Thus, Bulat Mansurov's student-diploma work Contest (1963) became the first Turkmen film to gain international attention, and simultaneously birthed poetic cinema. (Note: Slapke describes of the film as "that was purely national in form but profoundly humanistic in content".) Deriving from Nurmurat Sarykhanov's novel Shukur-Bakhshi about a musician who travels to enemy territory to champion peace, Mansurov tackled the perpetual duel between good and evil and the need of state to wield power over subjects. Aman Khandurdyev and Khodjan Ovezgelenov who played the lead roles were amateurs but pulled off highly convincing and impressive performances; Nury Halmammedov's tragic score has since become a classic and Khodzhakuli Narliev (though, of Soviet descent) made his name as a cameraman.

Mansurov went on to produce Quenching the Thirst (1966) based on a novel by Yuri Trifonov covering the friendship between workers who built the Karakum Canal and The Slave Girl (1968) based on a short story by Andrei Platonov covering the emancipation of a girl from slavery; both had Narliev as cameraman. The films generated public interest but were creatively poorer, per Slapke. Peter Rollberg, Professor of Slavic Languages and Film Studies at George Washington University however deems the former to have had introduced a "daring visual style" and notes that critics hold the latter to be his best work. Mansurov's last film (in Turkmenistan) was a WWII parable There Is No Death, Pals (1970) before he emigrated to Kazakshtan and then, Moscow where he continued to direct and produce films.

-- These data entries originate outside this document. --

-- ==== Sys2Proof/Laws/Decode.lean ====
section
/-! SUPPORT. The fields of R42 and the masks of R46: a word is the concatenation of its fields, the encoders' fields are
their operands, and a row's test `w & mask = match` read as a test of fields. -/

namespace Sys2Proof

/-! ### A word is the concatenation of its fields -/

@[simp] theorem Reg.nibble_ofNibble (b : Nibble) : (Reg.ofNibble b).nibble = b := by
  simp [Reg.nibble, Reg.ofNibble]

@[simp] theorem Reg.ofNibble_nibble (r : Reg) : Reg.ofNibble r.nibble = r := by
  refine Fin.ext ?_
  have := r.isLt
  simp only [Reg.nibble, Reg.ofNibble, BitVec.toNat_ofNat]
  omega

theorem encNNN_fields (w : Word) : encNNN (fieldOp w) (fieldNNN w) = w := by
  refine BitVec.eq_of_getLsbD_eq fun j hj => ?_
  simp only [encNNN, fieldOp, fieldNNN, BitVec.getLsbD_append, BitVec.getLsbD_extractLsb']
  interval_cases j <;> simp [-BitVec.getLsbD_eq_getElem]

theorem encXKK_fields (w : Word) : encXKK (fieldOp w) (fieldX w) (fieldKK w) = w := by
  refine BitVec.eq_of_getLsbD_eq fun j hj => ?_
  simp only [encXKK, fieldOp, fieldX, fieldKK, Reg.nibble_ofNibble, BitVec.getLsbD_append, BitVec.getLsbD_extractLsb']
  interval_cases j <;> simp [-BitVec.getLsbD_eq_getElem]

theorem encXYN_fields (w : Word) : encXYN (fieldOp w) (fieldX w) (fieldY w) (fieldN w) = w := by
  refine BitVec.eq_of_getLsbD_eq fun j hj => ?_
  simp only [encXYN, fieldOp, fieldX, fieldY, fieldN, Reg.nibble_ofNibble, BitVec.getLsbD_append,
    BitVec.getLsbD_extractLsb']
  interval_cases j <;> simp [-BitVec.getLsbD_eq_getElem]

/-! ### The fields of an encoded word -/

theorem extract_hi_append {a b : Nat} (x : BitVec a) (y : BitVec b) : (x ++ y).extractLsb' b a = x := by
  refine BitVec.eq_of_getLsbD_eq fun j hj => ?_
  simp [BitVec.getLsbD_append, BitVec.getLsbD_extractLsb', hj, -BitVec.getLsbD_eq_getElem]

@[simp] theorem fieldOp_encNNN (op : Nibble) (nnn : Addr12) : fieldOp (encNNN op nnn) = op := extract_hi_append op nnn

@[simp] theorem fieldNNN_encNNN (op : Nibble) (nnn : Addr12) : fieldNNN (encNNN op nnn) = nnn := by
  refine BitVec.eq_of_getLsbD_eq fun j hj => ?_
  simp only [encNNN, fieldNNN, BitVec.getLsbD_append, BitVec.getLsbD_extractLsb']
  interval_cases j <;> simp [-BitVec.getLsbD_eq_getElem]

@[simp] theorem fieldOp_encXKK (op : Nibble) (x : Reg) (kk : Byte) : fieldOp (encXKK op x kk) = op := by
  refine BitVec.eq_of_getLsbD_eq fun j hj => ?_
  simp only [encXKK, fieldOp, BitVec.getLsbD_append, BitVec.getLsbD_extractLsb']
  interval_cases j <;> simp [-BitVec.getLsbD_eq_getElem]

@[simp] theorem fieldX_encXKK (op : Nibble) (x : Reg) (kk : Byte) : fieldX (encXKK op x kk) = x := by
  have : (encXKK op x kk).extractLsb' 8 4 = x.nibble := by
    refine BitVec.eq_of_getLsbD_eq fun j hj => ?_
    simp only [encXKK, BitVec.getLsbD_append, BitVec.getLsbD_extractLsb']
    interval_cases j <;> simp [-BitVec.getLsbD_eq_getElem]
  rw [fieldX, this, Reg.ofNibble_nibble]

@[simp] theorem fieldKK_encXKK (op : Nibble) (x : Reg) (kk : Byte) : fieldKK (encXKK op x kk) = kk := by
  refine BitVec.eq_of_getLsbD_eq fun j hj => ?_
  simp only [encXKK, fieldKK, BitVec.getLsbD_append, BitVec.getLsbD_extractLsb']
  interval_cases j <;> simp [-BitVec.getLsbD_eq_getElem]

@[simp] theorem fieldOp_encXYN (op : Nibble) (x y : Reg) (n : Nibble) : fieldOp (encXYN op x y n) = op := by
  refine BitVec.eq_of_getLsbD_eq fun j hj => ?_
  simp only [encXYN, fieldOp, BitVec.getLsbD_append, BitVec.getLsbD_extractLsb']
  interval_cases j <;> simp [-BitVec.getLsbD_eq_getElem]

@[simp] theorem fieldX_encXYN (op : Nibble) (x y : Reg) (n : Nibble) : fieldX (encXYN op x y n) = x := by
  have : (encXYN op x y n).extractLsb' 8 4 = x.nibble := by
    refine BitVec.eq_of_getLsbD_eq fun j hj => ?_
    simp only [encXYN, BitVec.getLsbD_append, BitVec.getLsbD_extractLsb']
    interval_cases j <;> simp [-BitVec.getLsbD_eq_getElem]
  rw [fieldX, this, Reg.ofNibble_nibble]

@[simp] theorem fieldY_encXYN (op : Nibble) (x y : Reg) (n : Nibble) : fieldY (encXYN op x y n) = y := by
  have : (encXYN op x y n).extractLsb' 4 4 = y.nibble := by
    refine BitVec.eq_of_getLsbD_eq fun j hj => ?_
    simp only [encXYN, BitVec.getLsbD_append, BitVec.getLsbD_extractLsb']
    interval_cases j <;> simp [-BitVec.getLsbD_eq_getElem]
  rw [fieldY, this, Reg.ofNibble_nibble]

@[simp] theorem fieldN_encXYN (op : Nibble) (x y : Reg) (n : Nibble) : fieldN (encXYN op x y n) = n := by
  refine BitVec.eq_of_getLsbD_eq fun j hj => ?_
  simp only [encXYN, fieldN, BitVec.getLsbD_append, BitVec.getLsbD_extractLsb']
  interval_cases j <;> simp [-BitVec.getLsbD_eq_getElem]

/-! ### The tests of R46 as tests of fields -/

/-- Mask 0xF000: the family nibble (formats NNN, XKK, XYN). -/
theorem and_F000_eq_iff (w : Word) (op : Nibble) : w &&& 0xF000#16 = encNNN op 0 ↔ fieldOp w = op := by
  have h : w &&& 0xF000#16 = encNNN (fieldOp w) 0 := by
    refine BitVec.eq_of_getLsbD_eq fun j hj => ?_
    simp only [encNNN, fieldOp, BitVec.getLsbD_and, BitVec.getLsbD_append, BitVec.getLsbD_extractLsb']
    interval_cases j <;> simp [-BitVec.getLsbD_eq_getElem]
  rw [h]
  exact ⟨fun e => by simpa using congrArg fieldOp e, fun e => by rw [e]⟩

/-- Mask 0xF00F: the family nibble and the fourth nibble (format XY). -/
theorem and_F00F_eq_iff (w : Word) (op n : Nibble) :
    w &&& 0xF00F#16 = encXYN op 0 0 n ↔ fieldOp w = op ∧ fieldN w = n := by
  have h : w &&& 0xF00F#16 = encXYN (fieldOp w) 0 0 (fieldN w) := by
    refine BitVec.eq_of_getLsbD_eq fun j hj => ?_
    simp only [encXYN, fieldOp, fieldN, Reg.nibble, BitVec.getLsbD_and, BitVec.getLsbD_append,
      BitVec.getLsbD_extractLsb']
    interval_cases j <;> simp [-BitVec.getLsbD_eq_getElem]
  rw [h]
  exact ⟨fun e => ⟨by simpa using congrArg fieldOp e, by simpa using congrArg fieldN e⟩,
    fun e => by rw [e.1, e.2]⟩

/-- Mask 0xF0FF: the family nibble and the low byte (format X). -/
theorem and_F0FF_eq_iff (w : Word) (op : Nibble) (kk : Byte) :
    w &&& 0xF0FF#16 = encXKK op 0 kk ↔ fieldOp w = op ∧ fieldKK w = kk := by
  have h : w &&& 0xF0FF#16 = encXKK (fieldOp w) 0 (fieldKK w) := by
    refine BitVec.eq_of_getLsbD_eq fun j hj => ?_
    simp only [encXKK, fieldOp, fieldKK, Reg.nibble, BitVec.getLsbD_and, BitVec.getLsbD_append,
      BitVec.getLsbD_extractLsb']
    interval_cases j <;> simp [-BitVec.getLsbD_eq_getElem]
  rw [h]
  exact ⟨fun e => ⟨by simpa using congrArg fieldOp e, by simpa using congrArg fieldKK e⟩,
    fun e => by rw [e.1, e.2]⟩

/-! The same tests as the decoder writes them, for a `match` value that need not be split into fields first. -/

theorem and_F000_beq (w p : Word) : (w &&& 0xF000#16 == p) = (fieldOp w == fieldOp p && fieldNNN p == 0) := by
  rw [Bool.eq_iff_iff, Bool.and_eq_true, beq_iff_eq, beq_iff_eq, beq_iff_eq]
  constructor
  · intro h
    have h1 := (and_F000_eq_iff w (fieldOp w)).mpr rfl
    rw [h] at h1
    rw [h1]; simp
  · rintro ⟨h1, h2⟩
    rw [(and_F000_eq_iff w (fieldOp p)).mpr h1, ← h2, encNNN_fields]

theorem and_F00F_beq (w p : Word) :
    (w &&& 0xF00F#16 == p) =
      (fieldOp w == fieldOp p && fieldN w == fieldN p && (fieldX p == 0 && fieldY p == 0)) := by
  rw [Bool.eq_iff_iff]
  simp only [Bool.and_eq_true, beq_iff_eq]
  constructor
  · intro h
    have h1 := (and_F00F_eq_iff w (fieldOp w) (fieldN w)).mpr ⟨rfl, rfl⟩
    rw [h] at h1
    rw [h1]; simp
  · rintro ⟨⟨h1, h2⟩, h3, h4⟩
    rw [(and_F00F_eq_iff w (fieldOp p) (fieldN p)).mpr ⟨h1, h2⟩]
    have := encXYN_fields p
    rwa [h3, h4] at this

theorem and_F0FF_beq (w p : Word) :
    (w &&& 0xF0FF#16 == p) = (fieldOp w == fieldOp p && fieldKK w == fieldKK p && fieldX p == 0) := by
  rw [Bool.eq_iff_iff]
  simp only [Bool.and_eq_true, beq_iff_eq]
  constructor
  · intro h
    have h1 := (and_F0FF_eq_iff w (fieldOp w) (fieldKK w)).mpr ⟨rfl, rfl⟩
    rw [h] at h1
    rw [h1]; simp
  · rintro ⟨⟨h1, h2⟩, h3⟩
    rw [(and_F0FF_eq_iff w (fieldOp p) (fieldKK p)).mpr ⟨h1, h2⟩]
    have := encXKK_fields p
    rwa [h3] at this

/-- Mask 0xFFFF: the whole word (format FIXED). -/
theorem and_FFFF (w : Word) : w &&& 0xFFFF#16 = w := by
  have h : 0xFFFF#16 = BitVec.allOnes 16 := by decide
  rw [h, BitVec.and_allOnes]

/-! ### Selection by fields -/

/-- A row's test as a test of fields, for the rows after CLS and RET. -/
def OpcodeRow.testFields (r : OpcodeRow) (op n : Nibble) (kk : Byte) : Bool :=
  if r.mask = 0xF000#16 then op == fieldOp r.pattern
  else if r.mask = 0xF00F#16 then op == fieldOp r.pattern && n == fieldN r.pattern
  else op == fieldOp r.pattern && kk == fieldKK r.pattern

/-- The rows of R46 after CLS and RET. -/
def rowsAfterFixed : List OpcodeRow := opcodeTable.drop 2

/-- The row has one of the three masks of R46 after CLS and RET, and its `match` is 0 outside its mask. -/
def OpcodeRow.goodForm (r : OpcodeRow) : Bool := decide
  ((r.mask = 0xF000#16 ∧ fieldNNN r.pattern = 0) ∨
   (r.mask = 0xF00F#16 ∧ fieldX r.pattern = 0 ∧ fieldY r.pattern = 0) ∨
   (r.mask = 0xF0FF#16 ∧ fieldX r.pattern = 0))

theorem rowsAfterFixed_form : rowsAfterFixed.all OpcodeRow.goodForm = true := by decide

/-- A row's test is its test of fields. -/
theorem test_rowsAfterFixed (w : Word) :
    ∀ r ∈ rowsAfterFixed, (w &&& r.mask == r.pattern) = r.testFields (fieldOp w) (fieldN w) (fieldKK w) := by
  intro r hr
  have h0 := List.all_eq_true.mp rowsAfterFixed_form r hr
  simp only [OpcodeRow.goodForm, decide_eq_true_eq] at h0
  rcases h0 with ⟨hm, h1⟩ | ⟨hm, h1, h2⟩ | ⟨hm, h1⟩
  · rw [hm, and_F000_beq, h1]
    simp [OpcodeRow.testFields, hm]
  · rw [hm, and_F00F_beq, h1, h2]
    simp [OpcodeRow.testFields, hm]
  · rw [hm, and_F0FF_beq, h1]
    simp [OpcodeRow.testFields, hm]

/-- Which row a word selects, by its fields (R46): on a literal family nibble this computes. -/
theorem selectRow_eq (w : Word) :
    selectRow w =
      if w = 0x00E0#16 then some ⟨0xFFFF, 0x00E0, fun _ => .cls⟩
      else if w = 0x00EE#16 then some ⟨0xFFFF, 0x00EE, fun _ => .ret⟩
      else rowsAfterFixed.find? fun r => r.testFields (fieldOp w) (fieldN w) (fieldKK w) := by
  have hsplit : opcodeTable =
      ⟨0xFFFF#16, 0x00E0#16, fun _ => .cls⟩ :: ⟨0xFFFF#16, 0x00EE#16, fun _ => .ret⟩ :: rowsAfterFixed := rfl
  have hcongr : rowsAfterFixed.find? (fun r => w &&& r.mask == r.pattern) =
      rowsAfterFixed.find? fun r => r.testFields (fieldOp w) (fieldN w) (fieldKK w) :=
    List.find?_congr (test_rowsAfterFixed w)
  rw [selectRow, hsplit, List.find?_cons, List.find?_cons, hcongr]
  simp only [and_FFFF]
  by_cases h1 : w = 0x00E0#16
  · simp [h1]
  · by_cases h2 : w = 0x00EE#16
    · simp [h2]
    · simp [h1, h2, beq_eq_false_iff_ne.mpr h1, beq_eq_false_iff_ne.mpr h2]

/-- Outside family 0 the word of CLS and the word of RET play no part. -/
theorem selectRow_of_op {w : Word} (h : fieldOp w ≠ 0) :
    selectRow w = rowsAfterFixed.find? fun r => r.testFields (fieldOp w) (fieldN w) (fieldKK w) := by
  rw [selectRow_eq, if_neg (by rintro rfl; exact h rfl), if_neg (by rintro rfl; exact h rfl)]

end Sys2Proof
end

In 1965, Karliev directed The Decisive Step based on Berdi Kerbabayev's work about a young Turkmen labourer searching for love and justice during the tectonic shifts in historical consciousness happening across the aftermath of October Revolution and Civil War. The film had an accurate representation of Turkmen life, Baba Annanov and Artyk Djallyev were superb in their lead roles, and Nury Halmammedov's score blending Turkmen folk motifs with European symphony was impressive as well. Widely considered to be his magisterial work, it has since gained a cult status. Karliev went on to produce two more biographical films — Magtymguly (1968, starring Khommat Mullyk and Mukhammed Cherkezov) about Magtymguly Pyragy and The Secrets of Maqam (1974) about Karkara — which were met with popular success but were dramaturgically inferior; his last work was The Border is Behind the River (1971).

=== 1970s and 80s ===
The 70s saw the rise of Khodzhakuli Narliev as a director. Narliev's signature style of film-making — low, barren, mono-toned and deceptively simplistic yet richly poetic, capturing the dignified eternal lives of Turkmen women in all its intricate tragic grinds yet compelling the audience to reflect and hope for better — won many critics, who often deemed of him as the Turkmen Fellini. He was to head the film union from 1976 (won unanimously) to 1998, significantly improving the now-renamed Alty Karliev Turkmenfilm Studio and commanded tremendous influence in the film industry.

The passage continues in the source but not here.